Find the line holding "completes writes -/" in the entries below. Give it again exactly, along with every line after it up to and including the line holding "(hc : c.isConfigure".
== == ==
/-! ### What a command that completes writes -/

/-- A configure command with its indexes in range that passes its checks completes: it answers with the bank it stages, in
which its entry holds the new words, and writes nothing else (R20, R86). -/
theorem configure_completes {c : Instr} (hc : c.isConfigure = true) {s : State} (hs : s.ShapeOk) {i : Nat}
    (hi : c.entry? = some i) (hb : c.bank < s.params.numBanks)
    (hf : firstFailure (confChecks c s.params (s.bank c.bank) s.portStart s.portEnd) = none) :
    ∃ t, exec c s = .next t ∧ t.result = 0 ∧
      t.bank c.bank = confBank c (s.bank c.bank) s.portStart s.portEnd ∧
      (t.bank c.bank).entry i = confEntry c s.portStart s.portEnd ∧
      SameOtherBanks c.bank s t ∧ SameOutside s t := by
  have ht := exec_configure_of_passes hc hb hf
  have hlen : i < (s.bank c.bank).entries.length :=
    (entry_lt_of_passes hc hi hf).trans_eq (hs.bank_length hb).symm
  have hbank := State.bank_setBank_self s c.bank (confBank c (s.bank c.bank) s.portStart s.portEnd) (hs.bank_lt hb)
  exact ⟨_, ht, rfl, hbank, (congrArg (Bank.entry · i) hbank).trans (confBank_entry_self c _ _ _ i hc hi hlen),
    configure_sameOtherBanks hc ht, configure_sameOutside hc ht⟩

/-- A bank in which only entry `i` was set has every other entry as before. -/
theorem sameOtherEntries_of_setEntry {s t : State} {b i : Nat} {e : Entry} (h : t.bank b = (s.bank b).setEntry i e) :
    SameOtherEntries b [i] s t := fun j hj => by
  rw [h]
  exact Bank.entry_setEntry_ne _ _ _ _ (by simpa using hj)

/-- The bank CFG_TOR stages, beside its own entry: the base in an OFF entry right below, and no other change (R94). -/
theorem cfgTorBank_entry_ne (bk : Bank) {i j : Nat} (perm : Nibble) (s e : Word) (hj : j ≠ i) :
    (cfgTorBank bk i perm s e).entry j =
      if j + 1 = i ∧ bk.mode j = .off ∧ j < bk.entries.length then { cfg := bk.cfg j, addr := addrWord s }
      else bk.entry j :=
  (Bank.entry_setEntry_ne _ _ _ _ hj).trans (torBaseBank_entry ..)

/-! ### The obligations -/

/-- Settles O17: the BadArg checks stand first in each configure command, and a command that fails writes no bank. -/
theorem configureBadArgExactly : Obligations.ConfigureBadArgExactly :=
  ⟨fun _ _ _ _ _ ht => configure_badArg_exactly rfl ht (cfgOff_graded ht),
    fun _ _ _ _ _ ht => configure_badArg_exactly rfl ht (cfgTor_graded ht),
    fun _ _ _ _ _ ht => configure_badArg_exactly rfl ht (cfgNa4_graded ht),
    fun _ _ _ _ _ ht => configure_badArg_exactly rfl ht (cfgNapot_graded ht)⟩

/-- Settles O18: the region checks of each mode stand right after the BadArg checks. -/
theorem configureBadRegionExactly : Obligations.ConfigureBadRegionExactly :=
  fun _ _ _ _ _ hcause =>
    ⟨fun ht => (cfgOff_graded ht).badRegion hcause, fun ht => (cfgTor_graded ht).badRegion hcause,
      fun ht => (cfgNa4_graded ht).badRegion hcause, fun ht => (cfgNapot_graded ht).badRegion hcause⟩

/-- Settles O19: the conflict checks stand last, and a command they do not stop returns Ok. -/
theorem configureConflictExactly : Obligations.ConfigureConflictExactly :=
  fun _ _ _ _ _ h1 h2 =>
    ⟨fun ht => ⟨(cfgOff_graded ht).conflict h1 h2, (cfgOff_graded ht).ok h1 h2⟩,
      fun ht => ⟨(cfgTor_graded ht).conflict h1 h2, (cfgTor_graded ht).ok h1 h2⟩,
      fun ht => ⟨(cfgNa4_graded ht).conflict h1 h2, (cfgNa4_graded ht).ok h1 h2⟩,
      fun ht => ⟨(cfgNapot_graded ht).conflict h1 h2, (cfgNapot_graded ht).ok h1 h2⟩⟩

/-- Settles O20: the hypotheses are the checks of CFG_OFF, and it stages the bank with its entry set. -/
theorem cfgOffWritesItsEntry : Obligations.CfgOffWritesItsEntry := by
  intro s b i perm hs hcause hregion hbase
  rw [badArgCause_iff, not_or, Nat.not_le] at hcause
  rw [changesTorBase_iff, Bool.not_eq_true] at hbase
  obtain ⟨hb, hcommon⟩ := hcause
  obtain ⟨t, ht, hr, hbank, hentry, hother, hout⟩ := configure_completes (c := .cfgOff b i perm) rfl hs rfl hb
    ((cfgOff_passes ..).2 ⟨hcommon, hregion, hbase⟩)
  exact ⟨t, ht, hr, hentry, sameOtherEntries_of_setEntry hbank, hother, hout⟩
== == ==
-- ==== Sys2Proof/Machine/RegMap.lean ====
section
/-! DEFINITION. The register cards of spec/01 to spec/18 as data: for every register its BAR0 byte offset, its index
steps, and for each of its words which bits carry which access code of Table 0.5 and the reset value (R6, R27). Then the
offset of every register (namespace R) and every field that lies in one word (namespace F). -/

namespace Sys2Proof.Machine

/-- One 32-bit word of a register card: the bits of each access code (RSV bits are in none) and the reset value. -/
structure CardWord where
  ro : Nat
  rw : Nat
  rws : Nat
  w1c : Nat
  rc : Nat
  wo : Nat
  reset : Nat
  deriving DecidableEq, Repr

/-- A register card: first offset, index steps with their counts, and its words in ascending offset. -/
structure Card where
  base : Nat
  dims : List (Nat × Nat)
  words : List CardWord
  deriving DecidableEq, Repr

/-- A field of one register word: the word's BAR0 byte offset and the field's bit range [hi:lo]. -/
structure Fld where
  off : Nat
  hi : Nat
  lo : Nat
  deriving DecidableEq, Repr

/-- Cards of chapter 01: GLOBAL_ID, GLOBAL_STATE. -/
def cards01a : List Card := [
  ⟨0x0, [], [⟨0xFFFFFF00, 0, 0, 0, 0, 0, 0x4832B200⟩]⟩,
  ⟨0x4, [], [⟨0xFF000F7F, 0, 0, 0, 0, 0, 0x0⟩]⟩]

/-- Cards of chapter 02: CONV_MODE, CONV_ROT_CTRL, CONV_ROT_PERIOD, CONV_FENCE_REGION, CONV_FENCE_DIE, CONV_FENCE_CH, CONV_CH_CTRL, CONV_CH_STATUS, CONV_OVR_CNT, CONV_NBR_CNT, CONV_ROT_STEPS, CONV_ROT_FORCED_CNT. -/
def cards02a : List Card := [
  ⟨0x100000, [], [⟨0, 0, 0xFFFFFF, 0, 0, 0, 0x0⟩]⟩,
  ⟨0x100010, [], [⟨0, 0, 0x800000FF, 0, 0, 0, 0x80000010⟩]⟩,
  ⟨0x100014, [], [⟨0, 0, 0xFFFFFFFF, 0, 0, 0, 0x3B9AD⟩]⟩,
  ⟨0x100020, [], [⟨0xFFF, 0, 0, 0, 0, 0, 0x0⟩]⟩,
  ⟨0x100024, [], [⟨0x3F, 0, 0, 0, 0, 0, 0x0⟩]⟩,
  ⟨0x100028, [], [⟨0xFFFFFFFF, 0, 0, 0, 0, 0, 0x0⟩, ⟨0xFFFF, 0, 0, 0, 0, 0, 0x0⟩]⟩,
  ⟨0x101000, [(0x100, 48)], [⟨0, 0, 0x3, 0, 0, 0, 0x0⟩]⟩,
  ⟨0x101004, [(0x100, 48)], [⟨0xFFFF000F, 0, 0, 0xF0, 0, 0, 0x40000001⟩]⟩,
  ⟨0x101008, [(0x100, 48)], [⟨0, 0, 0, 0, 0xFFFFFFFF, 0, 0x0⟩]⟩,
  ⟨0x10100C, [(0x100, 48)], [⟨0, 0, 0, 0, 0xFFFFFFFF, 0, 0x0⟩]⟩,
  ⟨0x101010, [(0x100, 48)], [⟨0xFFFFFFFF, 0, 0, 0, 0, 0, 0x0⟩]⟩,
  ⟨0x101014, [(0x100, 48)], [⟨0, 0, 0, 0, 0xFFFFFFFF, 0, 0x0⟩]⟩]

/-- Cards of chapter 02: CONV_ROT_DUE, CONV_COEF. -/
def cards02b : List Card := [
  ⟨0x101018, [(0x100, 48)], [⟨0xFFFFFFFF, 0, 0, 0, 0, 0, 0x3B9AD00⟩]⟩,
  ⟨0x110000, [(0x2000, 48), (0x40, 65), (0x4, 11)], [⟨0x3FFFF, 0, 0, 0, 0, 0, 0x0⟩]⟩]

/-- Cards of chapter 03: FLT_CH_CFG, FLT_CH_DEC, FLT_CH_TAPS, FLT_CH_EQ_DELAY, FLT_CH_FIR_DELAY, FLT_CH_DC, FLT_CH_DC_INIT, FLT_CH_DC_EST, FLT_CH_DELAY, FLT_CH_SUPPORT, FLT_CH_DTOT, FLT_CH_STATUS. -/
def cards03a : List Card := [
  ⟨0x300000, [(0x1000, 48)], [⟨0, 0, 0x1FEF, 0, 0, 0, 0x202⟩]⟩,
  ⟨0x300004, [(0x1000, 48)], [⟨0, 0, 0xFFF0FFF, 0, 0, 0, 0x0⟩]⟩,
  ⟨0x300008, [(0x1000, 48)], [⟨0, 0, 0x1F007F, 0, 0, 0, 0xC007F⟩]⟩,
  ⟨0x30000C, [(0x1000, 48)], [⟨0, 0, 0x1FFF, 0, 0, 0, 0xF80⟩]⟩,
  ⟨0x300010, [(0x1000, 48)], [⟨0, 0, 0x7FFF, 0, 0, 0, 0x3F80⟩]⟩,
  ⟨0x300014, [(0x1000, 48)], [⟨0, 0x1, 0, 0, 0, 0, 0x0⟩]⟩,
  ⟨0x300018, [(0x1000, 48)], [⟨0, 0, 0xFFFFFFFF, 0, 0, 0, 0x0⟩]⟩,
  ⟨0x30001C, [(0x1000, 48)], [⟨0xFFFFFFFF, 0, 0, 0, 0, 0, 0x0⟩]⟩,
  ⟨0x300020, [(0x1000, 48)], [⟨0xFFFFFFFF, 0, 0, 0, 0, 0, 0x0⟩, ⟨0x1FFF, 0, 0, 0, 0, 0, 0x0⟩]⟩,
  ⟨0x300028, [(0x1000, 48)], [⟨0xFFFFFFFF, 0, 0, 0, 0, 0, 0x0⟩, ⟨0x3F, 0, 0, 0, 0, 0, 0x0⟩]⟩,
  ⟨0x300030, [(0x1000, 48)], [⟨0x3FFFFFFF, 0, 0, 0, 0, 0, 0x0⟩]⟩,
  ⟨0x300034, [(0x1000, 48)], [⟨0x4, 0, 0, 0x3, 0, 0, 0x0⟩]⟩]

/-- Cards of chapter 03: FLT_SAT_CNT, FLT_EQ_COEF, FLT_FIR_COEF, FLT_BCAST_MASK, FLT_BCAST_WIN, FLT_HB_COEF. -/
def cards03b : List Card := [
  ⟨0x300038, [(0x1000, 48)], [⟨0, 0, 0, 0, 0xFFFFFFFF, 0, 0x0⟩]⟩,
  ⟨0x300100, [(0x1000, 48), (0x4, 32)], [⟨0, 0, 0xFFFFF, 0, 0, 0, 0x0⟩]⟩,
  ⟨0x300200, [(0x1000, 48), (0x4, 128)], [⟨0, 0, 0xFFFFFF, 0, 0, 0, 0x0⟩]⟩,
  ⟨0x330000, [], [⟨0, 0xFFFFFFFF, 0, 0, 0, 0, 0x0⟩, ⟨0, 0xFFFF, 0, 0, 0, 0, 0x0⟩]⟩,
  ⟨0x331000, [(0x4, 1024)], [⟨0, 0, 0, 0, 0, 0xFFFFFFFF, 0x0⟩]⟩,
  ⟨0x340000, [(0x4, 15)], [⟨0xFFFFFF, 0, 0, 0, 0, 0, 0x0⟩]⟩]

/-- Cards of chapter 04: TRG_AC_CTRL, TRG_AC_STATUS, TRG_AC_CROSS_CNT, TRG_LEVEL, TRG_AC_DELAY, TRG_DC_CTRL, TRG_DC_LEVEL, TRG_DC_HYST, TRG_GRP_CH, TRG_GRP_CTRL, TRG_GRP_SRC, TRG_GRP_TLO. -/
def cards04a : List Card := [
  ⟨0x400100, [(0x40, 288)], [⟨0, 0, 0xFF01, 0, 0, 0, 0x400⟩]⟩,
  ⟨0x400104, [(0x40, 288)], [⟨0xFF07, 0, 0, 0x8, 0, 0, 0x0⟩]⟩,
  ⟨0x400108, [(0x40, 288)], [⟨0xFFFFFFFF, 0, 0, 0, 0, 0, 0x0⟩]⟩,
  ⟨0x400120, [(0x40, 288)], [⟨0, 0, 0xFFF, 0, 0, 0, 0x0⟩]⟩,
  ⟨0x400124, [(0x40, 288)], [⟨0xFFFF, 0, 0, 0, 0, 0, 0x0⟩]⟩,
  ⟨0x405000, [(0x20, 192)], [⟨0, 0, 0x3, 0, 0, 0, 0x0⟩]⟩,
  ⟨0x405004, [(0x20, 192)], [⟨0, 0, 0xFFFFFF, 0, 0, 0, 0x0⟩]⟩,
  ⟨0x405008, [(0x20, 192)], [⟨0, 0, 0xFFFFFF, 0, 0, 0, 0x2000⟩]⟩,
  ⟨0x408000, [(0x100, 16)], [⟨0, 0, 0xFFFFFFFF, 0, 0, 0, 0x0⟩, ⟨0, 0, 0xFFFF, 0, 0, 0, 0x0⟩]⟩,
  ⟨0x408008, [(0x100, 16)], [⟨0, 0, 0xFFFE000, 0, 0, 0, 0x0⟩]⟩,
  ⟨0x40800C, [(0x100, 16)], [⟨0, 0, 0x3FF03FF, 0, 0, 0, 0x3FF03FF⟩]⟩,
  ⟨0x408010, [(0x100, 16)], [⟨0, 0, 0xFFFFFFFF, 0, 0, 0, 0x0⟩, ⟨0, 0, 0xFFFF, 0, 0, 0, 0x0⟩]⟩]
== == ==
Task response:
/-! ### What a command that completes writes -/

/-- A configure command with its indexes in range that passes its checks completes: it answers with the bank it stages, in
which its entry holds the new words, and writes nothing else (R20, R86). -/
theorem configure_completes {c : Instr} (hc : c.isConfigure = true) {s : State} (hs : s.ShapeOk) {i : Nat}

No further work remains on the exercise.